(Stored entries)
- - - - - - -

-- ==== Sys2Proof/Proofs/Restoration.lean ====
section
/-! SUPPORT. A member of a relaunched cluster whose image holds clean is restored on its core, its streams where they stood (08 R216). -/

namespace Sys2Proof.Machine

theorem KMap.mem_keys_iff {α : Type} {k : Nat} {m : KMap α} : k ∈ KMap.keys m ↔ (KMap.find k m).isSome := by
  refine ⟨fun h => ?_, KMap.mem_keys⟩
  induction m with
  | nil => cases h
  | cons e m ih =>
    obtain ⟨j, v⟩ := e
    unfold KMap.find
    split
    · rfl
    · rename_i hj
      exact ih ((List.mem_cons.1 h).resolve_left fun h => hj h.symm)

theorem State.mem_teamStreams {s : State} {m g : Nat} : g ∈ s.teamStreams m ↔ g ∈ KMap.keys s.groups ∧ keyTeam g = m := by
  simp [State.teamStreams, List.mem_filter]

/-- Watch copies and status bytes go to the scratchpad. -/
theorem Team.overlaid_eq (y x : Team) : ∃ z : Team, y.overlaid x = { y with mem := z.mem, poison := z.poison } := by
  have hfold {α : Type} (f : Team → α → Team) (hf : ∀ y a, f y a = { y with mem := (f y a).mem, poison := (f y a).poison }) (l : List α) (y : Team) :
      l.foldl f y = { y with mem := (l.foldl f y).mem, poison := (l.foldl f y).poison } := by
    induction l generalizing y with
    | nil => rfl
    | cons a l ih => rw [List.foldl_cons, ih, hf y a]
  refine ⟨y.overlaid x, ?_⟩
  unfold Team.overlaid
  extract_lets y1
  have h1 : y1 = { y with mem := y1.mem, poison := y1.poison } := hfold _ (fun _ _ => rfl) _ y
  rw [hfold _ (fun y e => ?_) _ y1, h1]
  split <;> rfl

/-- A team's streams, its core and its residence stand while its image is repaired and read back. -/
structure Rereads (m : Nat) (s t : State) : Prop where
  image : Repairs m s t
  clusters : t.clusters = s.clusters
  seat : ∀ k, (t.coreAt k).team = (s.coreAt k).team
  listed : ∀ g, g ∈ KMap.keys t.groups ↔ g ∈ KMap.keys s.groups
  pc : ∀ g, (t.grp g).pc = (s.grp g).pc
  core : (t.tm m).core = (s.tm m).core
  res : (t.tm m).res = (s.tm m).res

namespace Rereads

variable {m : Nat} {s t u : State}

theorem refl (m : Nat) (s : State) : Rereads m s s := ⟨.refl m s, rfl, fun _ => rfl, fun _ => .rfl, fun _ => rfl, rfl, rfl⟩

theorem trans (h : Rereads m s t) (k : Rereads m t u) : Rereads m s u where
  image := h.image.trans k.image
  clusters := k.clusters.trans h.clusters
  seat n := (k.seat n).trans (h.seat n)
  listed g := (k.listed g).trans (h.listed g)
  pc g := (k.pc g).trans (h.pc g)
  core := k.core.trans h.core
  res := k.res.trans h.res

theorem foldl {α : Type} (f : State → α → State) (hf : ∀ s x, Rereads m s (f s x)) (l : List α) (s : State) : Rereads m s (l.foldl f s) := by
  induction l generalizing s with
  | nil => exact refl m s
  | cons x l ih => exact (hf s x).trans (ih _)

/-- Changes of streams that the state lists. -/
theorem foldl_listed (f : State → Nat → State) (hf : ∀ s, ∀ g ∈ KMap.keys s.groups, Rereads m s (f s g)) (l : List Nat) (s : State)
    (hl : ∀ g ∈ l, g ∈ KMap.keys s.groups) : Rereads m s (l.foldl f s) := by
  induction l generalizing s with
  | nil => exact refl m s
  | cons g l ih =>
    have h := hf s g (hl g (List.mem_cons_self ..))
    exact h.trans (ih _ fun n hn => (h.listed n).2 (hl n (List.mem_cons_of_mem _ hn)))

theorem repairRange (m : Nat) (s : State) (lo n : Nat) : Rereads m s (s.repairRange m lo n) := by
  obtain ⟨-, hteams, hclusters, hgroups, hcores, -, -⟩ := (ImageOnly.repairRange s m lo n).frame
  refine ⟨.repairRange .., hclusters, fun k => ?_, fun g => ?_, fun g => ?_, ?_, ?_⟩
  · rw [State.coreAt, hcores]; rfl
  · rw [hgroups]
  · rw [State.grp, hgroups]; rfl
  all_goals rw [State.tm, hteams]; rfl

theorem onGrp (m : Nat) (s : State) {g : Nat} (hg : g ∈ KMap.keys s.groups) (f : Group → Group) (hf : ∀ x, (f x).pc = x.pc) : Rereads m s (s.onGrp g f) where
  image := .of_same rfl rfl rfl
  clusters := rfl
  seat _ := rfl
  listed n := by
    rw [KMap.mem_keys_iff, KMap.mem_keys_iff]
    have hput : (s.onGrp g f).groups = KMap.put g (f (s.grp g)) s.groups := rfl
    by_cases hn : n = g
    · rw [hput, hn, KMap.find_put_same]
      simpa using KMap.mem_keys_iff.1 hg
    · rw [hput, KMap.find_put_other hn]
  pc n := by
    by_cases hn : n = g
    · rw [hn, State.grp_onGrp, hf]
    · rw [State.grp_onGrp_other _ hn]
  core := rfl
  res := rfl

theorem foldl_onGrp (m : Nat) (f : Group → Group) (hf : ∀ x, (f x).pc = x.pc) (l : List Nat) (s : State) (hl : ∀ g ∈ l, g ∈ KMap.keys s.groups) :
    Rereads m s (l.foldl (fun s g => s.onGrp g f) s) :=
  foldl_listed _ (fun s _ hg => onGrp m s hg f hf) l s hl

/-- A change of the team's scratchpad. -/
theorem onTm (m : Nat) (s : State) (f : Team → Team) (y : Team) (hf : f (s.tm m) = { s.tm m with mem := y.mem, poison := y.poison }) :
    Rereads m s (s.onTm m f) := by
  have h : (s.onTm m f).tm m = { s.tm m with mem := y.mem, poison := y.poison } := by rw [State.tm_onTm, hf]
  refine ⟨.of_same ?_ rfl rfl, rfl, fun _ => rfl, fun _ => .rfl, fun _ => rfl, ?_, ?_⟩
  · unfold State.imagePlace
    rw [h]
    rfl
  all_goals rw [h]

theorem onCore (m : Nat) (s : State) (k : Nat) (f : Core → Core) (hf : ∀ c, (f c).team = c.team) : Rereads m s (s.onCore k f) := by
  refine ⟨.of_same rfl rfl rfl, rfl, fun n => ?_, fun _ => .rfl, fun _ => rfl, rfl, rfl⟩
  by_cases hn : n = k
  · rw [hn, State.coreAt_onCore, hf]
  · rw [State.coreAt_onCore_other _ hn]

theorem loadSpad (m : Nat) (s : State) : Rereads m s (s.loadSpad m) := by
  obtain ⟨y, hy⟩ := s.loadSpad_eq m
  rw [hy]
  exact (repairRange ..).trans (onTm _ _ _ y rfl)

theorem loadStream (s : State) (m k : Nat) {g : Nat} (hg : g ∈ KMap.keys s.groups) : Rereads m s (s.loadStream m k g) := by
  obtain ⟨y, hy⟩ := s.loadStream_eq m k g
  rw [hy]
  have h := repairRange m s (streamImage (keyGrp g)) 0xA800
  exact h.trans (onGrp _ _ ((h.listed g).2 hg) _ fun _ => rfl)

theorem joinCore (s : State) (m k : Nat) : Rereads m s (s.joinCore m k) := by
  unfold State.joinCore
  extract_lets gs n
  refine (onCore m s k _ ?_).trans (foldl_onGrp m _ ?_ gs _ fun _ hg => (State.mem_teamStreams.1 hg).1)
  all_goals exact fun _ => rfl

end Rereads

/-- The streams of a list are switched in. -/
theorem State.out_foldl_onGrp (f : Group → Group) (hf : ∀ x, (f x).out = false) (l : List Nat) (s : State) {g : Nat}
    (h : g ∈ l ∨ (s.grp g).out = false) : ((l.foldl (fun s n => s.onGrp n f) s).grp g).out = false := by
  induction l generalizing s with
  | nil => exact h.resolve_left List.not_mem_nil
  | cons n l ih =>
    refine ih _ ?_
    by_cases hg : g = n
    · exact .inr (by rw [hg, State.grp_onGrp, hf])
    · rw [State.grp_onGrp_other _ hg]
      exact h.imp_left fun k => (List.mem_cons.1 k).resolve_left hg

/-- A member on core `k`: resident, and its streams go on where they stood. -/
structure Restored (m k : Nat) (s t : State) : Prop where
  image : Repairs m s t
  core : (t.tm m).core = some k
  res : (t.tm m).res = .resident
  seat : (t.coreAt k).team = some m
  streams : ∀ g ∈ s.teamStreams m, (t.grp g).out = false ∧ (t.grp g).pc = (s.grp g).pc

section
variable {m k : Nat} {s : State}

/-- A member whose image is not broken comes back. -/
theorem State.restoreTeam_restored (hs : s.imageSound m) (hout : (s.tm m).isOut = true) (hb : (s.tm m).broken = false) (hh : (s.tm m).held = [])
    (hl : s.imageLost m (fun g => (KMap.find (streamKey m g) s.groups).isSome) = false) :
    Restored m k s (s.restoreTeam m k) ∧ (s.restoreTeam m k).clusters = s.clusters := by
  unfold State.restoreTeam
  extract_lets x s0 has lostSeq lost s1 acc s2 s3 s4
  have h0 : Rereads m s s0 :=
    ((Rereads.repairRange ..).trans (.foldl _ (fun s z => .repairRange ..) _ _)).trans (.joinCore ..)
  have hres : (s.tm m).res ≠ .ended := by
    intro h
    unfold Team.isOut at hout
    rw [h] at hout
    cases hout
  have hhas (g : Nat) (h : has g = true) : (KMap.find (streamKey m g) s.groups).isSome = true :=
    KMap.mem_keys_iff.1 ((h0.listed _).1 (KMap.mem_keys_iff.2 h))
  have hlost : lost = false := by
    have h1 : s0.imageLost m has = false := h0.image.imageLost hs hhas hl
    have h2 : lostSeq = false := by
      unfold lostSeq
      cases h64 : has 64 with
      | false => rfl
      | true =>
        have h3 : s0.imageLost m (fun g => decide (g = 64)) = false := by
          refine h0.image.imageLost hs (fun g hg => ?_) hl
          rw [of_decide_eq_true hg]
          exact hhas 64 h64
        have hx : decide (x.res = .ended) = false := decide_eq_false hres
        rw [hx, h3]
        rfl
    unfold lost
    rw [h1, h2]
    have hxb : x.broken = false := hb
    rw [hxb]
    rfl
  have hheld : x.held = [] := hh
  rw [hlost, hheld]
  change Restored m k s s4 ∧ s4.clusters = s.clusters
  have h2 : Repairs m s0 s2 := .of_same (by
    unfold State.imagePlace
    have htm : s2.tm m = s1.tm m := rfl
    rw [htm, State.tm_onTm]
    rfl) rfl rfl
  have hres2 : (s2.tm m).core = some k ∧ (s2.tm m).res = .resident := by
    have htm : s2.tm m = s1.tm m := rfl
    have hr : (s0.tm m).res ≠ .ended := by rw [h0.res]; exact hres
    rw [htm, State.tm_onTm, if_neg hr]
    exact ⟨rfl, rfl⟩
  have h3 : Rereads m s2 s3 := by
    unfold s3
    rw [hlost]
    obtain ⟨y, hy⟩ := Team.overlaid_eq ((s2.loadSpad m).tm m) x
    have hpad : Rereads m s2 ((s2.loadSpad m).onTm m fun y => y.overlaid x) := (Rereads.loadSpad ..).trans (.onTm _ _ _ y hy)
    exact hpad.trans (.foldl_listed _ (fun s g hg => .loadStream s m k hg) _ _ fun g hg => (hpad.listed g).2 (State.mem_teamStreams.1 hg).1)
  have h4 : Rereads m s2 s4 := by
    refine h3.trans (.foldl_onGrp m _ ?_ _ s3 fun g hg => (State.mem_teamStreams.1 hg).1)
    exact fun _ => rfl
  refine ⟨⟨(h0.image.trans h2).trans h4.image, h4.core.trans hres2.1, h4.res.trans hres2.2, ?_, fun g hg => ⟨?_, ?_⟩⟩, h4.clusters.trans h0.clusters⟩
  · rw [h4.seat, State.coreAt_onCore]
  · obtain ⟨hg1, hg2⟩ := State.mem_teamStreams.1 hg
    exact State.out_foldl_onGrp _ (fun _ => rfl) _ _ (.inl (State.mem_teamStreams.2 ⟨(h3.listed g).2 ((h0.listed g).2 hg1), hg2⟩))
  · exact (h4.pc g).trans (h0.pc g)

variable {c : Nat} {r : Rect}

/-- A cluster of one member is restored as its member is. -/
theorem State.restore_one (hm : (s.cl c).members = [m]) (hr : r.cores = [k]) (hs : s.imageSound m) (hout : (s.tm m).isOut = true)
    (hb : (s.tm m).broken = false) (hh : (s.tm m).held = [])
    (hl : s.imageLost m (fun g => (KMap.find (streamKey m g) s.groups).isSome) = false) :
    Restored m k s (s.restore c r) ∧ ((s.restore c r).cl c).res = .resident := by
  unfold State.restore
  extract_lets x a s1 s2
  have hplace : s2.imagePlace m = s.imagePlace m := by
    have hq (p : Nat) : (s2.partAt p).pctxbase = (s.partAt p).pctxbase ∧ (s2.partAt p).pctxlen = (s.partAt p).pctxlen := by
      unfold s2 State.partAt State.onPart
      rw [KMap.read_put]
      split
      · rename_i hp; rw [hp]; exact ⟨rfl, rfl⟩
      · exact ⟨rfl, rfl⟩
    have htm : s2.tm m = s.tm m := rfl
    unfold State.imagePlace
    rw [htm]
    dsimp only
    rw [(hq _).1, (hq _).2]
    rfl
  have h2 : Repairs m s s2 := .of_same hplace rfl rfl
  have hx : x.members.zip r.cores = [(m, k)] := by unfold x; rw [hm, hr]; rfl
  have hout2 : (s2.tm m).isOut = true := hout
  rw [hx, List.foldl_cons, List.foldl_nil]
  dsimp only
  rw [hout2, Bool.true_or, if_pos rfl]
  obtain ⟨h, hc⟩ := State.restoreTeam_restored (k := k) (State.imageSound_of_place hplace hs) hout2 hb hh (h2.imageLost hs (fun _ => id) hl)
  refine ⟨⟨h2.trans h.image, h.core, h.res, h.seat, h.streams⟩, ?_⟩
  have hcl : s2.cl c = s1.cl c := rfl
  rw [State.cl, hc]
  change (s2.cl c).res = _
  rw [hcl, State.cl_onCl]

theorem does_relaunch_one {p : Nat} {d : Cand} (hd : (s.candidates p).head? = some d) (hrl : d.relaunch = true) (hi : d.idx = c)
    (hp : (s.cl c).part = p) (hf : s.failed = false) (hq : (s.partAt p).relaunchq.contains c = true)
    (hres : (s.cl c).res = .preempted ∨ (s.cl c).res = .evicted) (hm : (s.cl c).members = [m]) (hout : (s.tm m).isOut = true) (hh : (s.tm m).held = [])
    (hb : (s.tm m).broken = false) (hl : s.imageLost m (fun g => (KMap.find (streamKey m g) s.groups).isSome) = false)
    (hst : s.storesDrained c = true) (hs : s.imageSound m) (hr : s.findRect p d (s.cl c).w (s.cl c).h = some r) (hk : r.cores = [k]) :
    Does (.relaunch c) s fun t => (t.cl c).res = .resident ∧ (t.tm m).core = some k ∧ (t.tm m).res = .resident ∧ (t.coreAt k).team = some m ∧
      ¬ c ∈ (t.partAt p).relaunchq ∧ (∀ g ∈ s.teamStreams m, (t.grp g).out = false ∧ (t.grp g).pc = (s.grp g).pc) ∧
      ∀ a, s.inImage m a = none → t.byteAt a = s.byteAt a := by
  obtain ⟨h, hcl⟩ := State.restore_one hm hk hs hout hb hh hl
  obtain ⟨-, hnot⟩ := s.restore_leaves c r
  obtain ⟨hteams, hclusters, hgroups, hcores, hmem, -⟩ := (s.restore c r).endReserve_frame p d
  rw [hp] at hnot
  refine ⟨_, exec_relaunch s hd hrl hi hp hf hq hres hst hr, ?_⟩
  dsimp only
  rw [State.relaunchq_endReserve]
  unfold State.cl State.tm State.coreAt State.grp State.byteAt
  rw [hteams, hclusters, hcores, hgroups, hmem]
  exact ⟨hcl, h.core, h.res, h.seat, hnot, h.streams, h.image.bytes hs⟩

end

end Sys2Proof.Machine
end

- - - - - - -

What the task asks -> I'd like the lines above from the one with "state lists. -/" up to and including the one with "rw [KMap.mem_keys_iff, KMap.mem_keys_iff]" copied exactly, with no other lines.

Output for this exercise ->
/-- Changes of streams that the state lists. -/
theorem foldl_listed (f : State → Nat → State) (hf : ∀ s, ∀ g ∈ KMap.keys s.groups, Rereads m s (f s g)) (l : List Nat) (s : State)
    (hl : ∀ g ∈ l, g ∈ KMap.keys s.groups) : Rereads m s (l.foldl f s) := by
  induction l generalizing s with
  | nil => exact refl m s
  | cons g l ih =>
    have h := hf s g (hl g (List.mem_cons_self ..))
    exact h.trans (ih _ fun n hn => (h.listed n).2 (hl n (List.mem_cons_of_mem _ hn)))

theorem repairRange (m : Nat) (s : State) (lo n : Nat) : Rereads m s (s.repairRange m lo n) := by
  obtain ⟨-, hteams, hclusters, hgroups, hcores, -, -⟩ := (ImageOnly.repairRange s m lo n).frame
  refine ⟨.repairRange .., hclusters, fun k => ?_, fun g => ?_, fun g => ?_, ?_, ?_⟩
  · rw [State.coreAt, hcores]; rfl
  · rw [hgroups]
  · rw [State.grp, hgroups]; rfl
  all_goals rw [State.tm, hteams]; rfl

theorem onGrp (m : Nat) (s : State) {g : Nat} (hg : g ∈ KMap.keys s.groups) (f : Group → Group) (hf : ∀ x, (f x).pc = x.pc) : Rereads m s (s.onGrp g f) where
  image := .of_same rfl rfl rfl
  clusters := rfl
  seat _ := rfl
  listed n := by
    rw [KMap.mem_keys_iff, KMap.mem_keys_iff]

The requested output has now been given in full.